For a non-profit organization, I am sure this is not really appealing. Should we expose to the world how we manage fed fund. We operate under the umbrella of H-GAC, TWC, and eventually it would all go by back DC. And all the politics will go on – how do we deal with that? Internally, any employees would wish to have boss standing in their own shoes. Can Angela B., the CEO of our company be a customer service rep one day, or become a career office manager? Maybe possible. Serving community in multiple ways is one of the org ‘s missions; so I think she can do and has done some work on behalf of NCI for seniors, local communities,… On the workforce side, and other departments, I am afraid it will be too much, but it would be great if I see her more involved in what’s going on as far as TWC and H-GAC.
For some professional services, it is not an easy-to-plan task. Why not have Bill Gates to be undercover? He was a nerd himself, actually, and he still is.

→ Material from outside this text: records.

-- ==== Sys2Proof/Machine/Spec.lean ====
section
/-! DEFINITION. Class 11, MJ 0100: `SPEC` and `RESOLVE` (R184, R185), with the commit of a winner (R277 to R280). -/

namespace Sys2Proof.Machine

/-! ## SPEC -/

/-- The lowest free decision ID of a cluster. -/
def freeDecision (c : Cluster) : Option Nat := (List.range Config.decisions).find? (fun k => !c.decisions.any (fun d => d.id == k))

/-- The status of a `SPEC`, or the ID it takes (R184). A service core has no cluster. -/
def specStatus (s : State) : Nat :=
  let cl := clusterOf s.curCore
  let rcb := (s.me.act.map (·.rcb)).getD 0
  if !isCompute s.curCore then 64
  else
    match freeDecision (s.cluster cl) with
    | none => 64
    | some id => if (regionAt s s.myCtx rcb (s.me.act.bind (·.launch))).cruc ≤ crucUsed s cl rcb then 65 else id

/-- The speculative message of a side (R184). -/
def sideMsg (s : State) (f : Form) (id side : Nat) : Dest × Msg × State :=
  let w := s.me.value f.oa
  let ctx : BitVec 12 := BitVec.ofNat 12 s.myCtx
  let (q, s) := nextSeq s s.curCore
  let m : Msg :=
    { tag := if side = 0 then w.extractLsb' 0 12 else w.extractLsb' 16 12, prio := w.extractLsb' 28 2, len := 6, kind := 0, ctx := ctx,
      score := BitVec.ofNat 11 s.curCore, seq := q, stamp := BitVec.ofNat 64 s.now,
      words := (List.range 4).map (fun k => s.me.readG (regOf f.ob + k)) ++ [BitVec.ofNat 64 id, BitVec.ofNat 64 side],
      spec := some (clusterOf s.curCore, id, side) }
  (.region ((s.me.act.map (·.rcb)).getD 0) s.curCore ctx, m, s)

/-- SPEC (R184): both successors of an undecided choice are started. -/
def execSpec (f : Form) (s : State) : Outcome :=
  runExtra f .write { srcs := srcRange s.me 3 f.ob (min 4 (32 - regOf f.ob)) } (fun s => do
    if 31 < regOf f.ob + 3 then badOperand 3 f.ob
    needOrdinary s
    needCredit s
    let st := specStatus s
    if 64 ≤ st then pure (pendG s (regOf f.od) true 0 (.value (BitVec.ofNat 64 st)))
    else
      let (d0, m0, s) := sideMsg s f st 0
      let (d1, m1, s) := sideMsg s f st 1
      let d : Decision :=
        { id := st, ctx := BitVec.ofNat 12 s.myCtx, rcb := (s.me.act.map (·.rcb)).getD 0, act := (s.me.act.map (·.uid)).getD 0,
          core := s.curCore, sides := [{}, {}] }
      let s := { s with mail := s.mail ++ [(d0, m0), (d1, m1)] }
      let s := s.modCluster (clusterOf s.curCore) (fun u => { u with decisions := u.decisions ++ [d] })
      pure (pendG s (regOf f.od) true 0 (.value (BitVec.ofNat 64 st)))) s

/-! ## The commit of a winner -/

/-- A committed line enters its memory as a CORE-path store of the winner's core (R280): none while it has no room in the hold buffer
(R337), or while the line of a peer page has to come, with the request made. Its page is translated again: no purge waits for it. -/
def commitLine (s : State) (who : Asker) (core : Nat) (h : HeldLine) : Except State State :=
  if h.scratch then .ok (s.scratchLand core (h.bytes.map (fun b => (64 * h.at_ + b.1, b.2))))
  else
    let (n, s) := s.fresh
    let x := currentXlat s core (64 * h.at_) { h.x with pa := h.x.pa / 64 * 64 }
    storeEnters s who core n h.owner (64 * h.at_) x h.bytes

/-- A held entry of a winner released (R280): none while the injection queue has no room, or while a `JOIN` waits to publish as
`FENCE.dev` does (R175), for its thread set where it still runs, or for its page (R337). -/
def releaseEntry (s : State) (core : Nat) (ts : Option Nat) (ctx : BitVec 12) : Held → Option State
  | .send d m => if injectRoom s core then some (inject s core d m) else none
  | .join va x =>
    let x := (xlatOf s (ptrAddr va)).getD x
    if x.wb || ts.any (fun t => fenceWaits s core t 2) || heldInScope s (cacheOf core) false then none
    else some (joinRecord (flushLine (publish s core false) (cacheOf core) (ptrAddr va)) core ctx va x)

/-- A winner's message made ordinary wherever it waits, and tested again (R184, R215). -/
def makeOrdinary (s : State) (sp : Nat × Nat × Nat) : State :=
  let plain := fun (m : Msg) => if m.spec == some sp then { m with spec := none } else m
  let plainSlot := fun (x : Slot) => { x with msg := plain x.msg }
  let cores := s.cores.map (fun (c : Nat × Core) => (c.1, { c.2 with inbox := c.2.inbox.map plainSlot }))
  let image := fun (i : Nat × CoreImage) => (i.1, { i.2 with slots := i.2.slots.map plainSlot, arrivals := i.2.arrivals.map plain })
  let contexts := s.contexts.map (fun (c : Nat × Option Context) => (c.1, c.2.map (fun k => { k with saved := k.saved.map image })))
  let where_ := s.cores.filterMap (fun c => (c.2.inbox.find? (fun x => x.msg.spec == some sp)).map (fun x => (c.1, x.msg.tag)))
  let s : State := { s with cores := cores, contexts := contexts, mail := s.mail.map (fun d => (d.1, plain d.2)) }
  where_.foldl (fun s c => retestTag s c.1 c.2) s

/-- A running winner goes on as an ordinary activation. -/
def unspec (s : State) (core ts : Nat) : State :=
  s.modTset core ts (fun t => { t with act := t.act.map (fun a => { a with spec := none, msg := { a.msg with spec := none } }), sendBuf := [] })

/-- The decision ID of a committed decision frees. -/
def closeDecision (s : State) (cl id : Nat) : State :=
  s.modCluster cl (fun u => { u with decisions := u.decisions.filter (fun e => e.id != id) })

/-- What follows the last line and the last entry of a winner (R280): its records are unheld, a deferred watch is armed, and it goes on as
an ordinary activation. -/
def finishCommit (s : State) (cl : Nat) (d : Decision) (side : Nat) (x : Side) (uid : Nat) : State :=
  match findAct s uid with
  | some (c, t) => closeDecision (makeOrdinary (unspec (unholdRecords s c uid) c t) (cl, d.id, side)) cl d.id
  | none =>
    let s := unholdRecords s x.core uid
    closeDecision (match x.watch with | some w => armWatch s w | none => s) cl d.id

/-- The entries of a winner in program order, its thread set where it still runs. -/
def winnerEntries (s : State) (x : Side) (uid : Nat) : Option Nat × List Held :=
  match findAct s uid with
  | some (c, t) => (some t, (s.tset c t).sendBuf)
  | none => (none, x.entries)

/-- The entries of a winner replaced by those that are left. -/
def leaveEntries (s : State) (sp : Nat × Nat × Nat) (uid : Nat) (rest : List Held) : State :=
  match findAct s uid with
  | some (c, t) => s.modTset c t (fun t => { t with sendBuf := rest })
  | none => modSide s sp (fun y => { y with entries := rest })

/-- One step of the commit of a winner (R280): the line it wrote first enters its memory, or, after the last, an entry is released, or,
after the last of these, the rest follows. A winner that has trapped is aborted and runs again. With `.error` the commit goes on in a
later step. -/
def commitStep (s : State) (cl id : Nat) : Except State State :=
  match decisionOf s cl id with
  | none => .ok s
  | some d =>
    let side := d.winner.getD 0
    let x := (d.sides[side]?).getD {}
    let sp := (cl, id, side)
    match x.act with
    | none => .ok (closeDecision (makeOrdinary s sp) cl id)
    | some uid =>
      match findAct s uid with
      | some (c, t) =>
        if ((s.tset c t).act.bind (·.specTrap)).isSome then .ok (closeDecision (makeOrdinary (abortPlain s c t 0x42 true 0) sp) cl id)
        else commitNext s cl d side x uid
      | none => commitNext s cl d side x uid
where
  /-- The next line of a winner's commit, or its end. -/
  commitNext (s : State) (cl : Nat) (d : Decision) (side : Nat) (x : Side) (uid : Nat) : Except State State :=
    match x.held with
    | h :: rest =>
      match commitLine s (.commit cl d.id) x.core h with
      | .ok s => .error (modSide s (cl, d.id, side) (fun y => { y with held := rest }))
      | .error s => .error s
    | [] =>
      match winnerEntries s x uid with
      | (_, []) => .ok (finishCommit s cl d side x uid)
      | (ts, e :: rest) =>
        match releaseEntry s x.core ts d.ctx e with
        | some s => .error (leaveEntries s (cl, d.id, side) uid rest)
        | none => .error s

/-- RESOLVE (R185, R280): the loser is settled in its step; the winner is committed line by line, and g[OD] lands after the last. -/
def execResolve (f : Form) (s : State) : Outcome :=
  run f none .write (fun s => do
    let id := (s.me.value f.oa).toNat
    let w := s.me.value f.ob
    if 1 < w.toNat then badOperand 3 f.ob
    needCredit s
    let cl := clusterOf s.curCore
    match if isCompute s.curCore then (decisionOf s cl id).filter (fun d => d.ctx.toNat == s.myCtx && d.winner.isNone) else none with
    | some d =>
      let s := (settleLoser s cl d (1 - w.toNat)).modCluster cl (fun u => { u with
        decisions := u.decisions.map (fun e => if e.id == id then { e with winner := some w.toNat } else e) })
      pure (pendG s (regOf f.od) true 0 (.resolve cl id))
    | none => pure (pendG s (regOf f.od) true 0 (.value 1))) s

end Sys2Proof.Machine
end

The same with McCaffee, Mark Zuckenberg.
From my personal point of view, it all boils down to being able to stand in other people’s shoes and show more appreciation to your employees or workers, appreciate their contribution to the company or organization. While the show has opened up many controversies, discussions, and even oped up many other multidimensional perspectives, from salary-wise to knowledge-wise to experience/maturity-wise not to mention the age/generation gap, older manage younger and vice versa, it helps these bosses realize what the big gap it is between the upper managers and their workers, and how hard it is to perform a worker’s job duty that many bosses would never imagine they would do or put their hands on.
Why such a big gap?
While at some small businesses (self-employment) the bosses have to do all work from A to Z, and therefore get to know all points of the entire business; at other medium-to-large businesses the job functions are defined to each person and the upper managers are busy with stamping executive decisions and meetings, would never grasp all of practical knowledge that the workers have on daily basis, unless they have had hands-on experience before, would hardly or never learn or understand the real concerns these workers have, even have trouble receiving feedback directly from workers. No they don’t. Upper management don’t deal with these types of feedback. They let the middle managers deal with them directly.
With personal exposure to different types of bosses and different professional experiences, I realize that while some bosses have knowledge of the business but nothing of their own functional duty (doctors, nurses, ship-owners, …) other bosses have a solid preparation for their job functions but no- hands-on knowledge of the industry; and there are a group of bosses who started out from the bottom of the industry and grow out of experience.
All in all, what’s lacking in many small businesses is the knowledge of what a “business process” is. Knowledge is power. Here we are brought back to the upside-down pyramid model of business management. The upper managers have very little knowledge compared to the front-end /front-office workers.
I am impressed by the bosses who are willing to learn, to say “show me”, who do not have that “I am the boss. I know all” or “you know who I am” attitude. To be able to say “I don’t know”, to laugh at own problem or own ignorance is human. As we are all humans and we should learn from each other.
We also are reminded that we co-exist, but not just exist.
From my own experience, I have been blessed to have worked with direct bosses/supervisors who have climbed up the ladder from the ground and therefore learned valuable disciplinary lessons from them.
I learn and we all learn that communication is the key factor in business or any relationship. We have to learn and keep learning how to communicate and communicate more effectively. That is one of my practical practices on daily basis.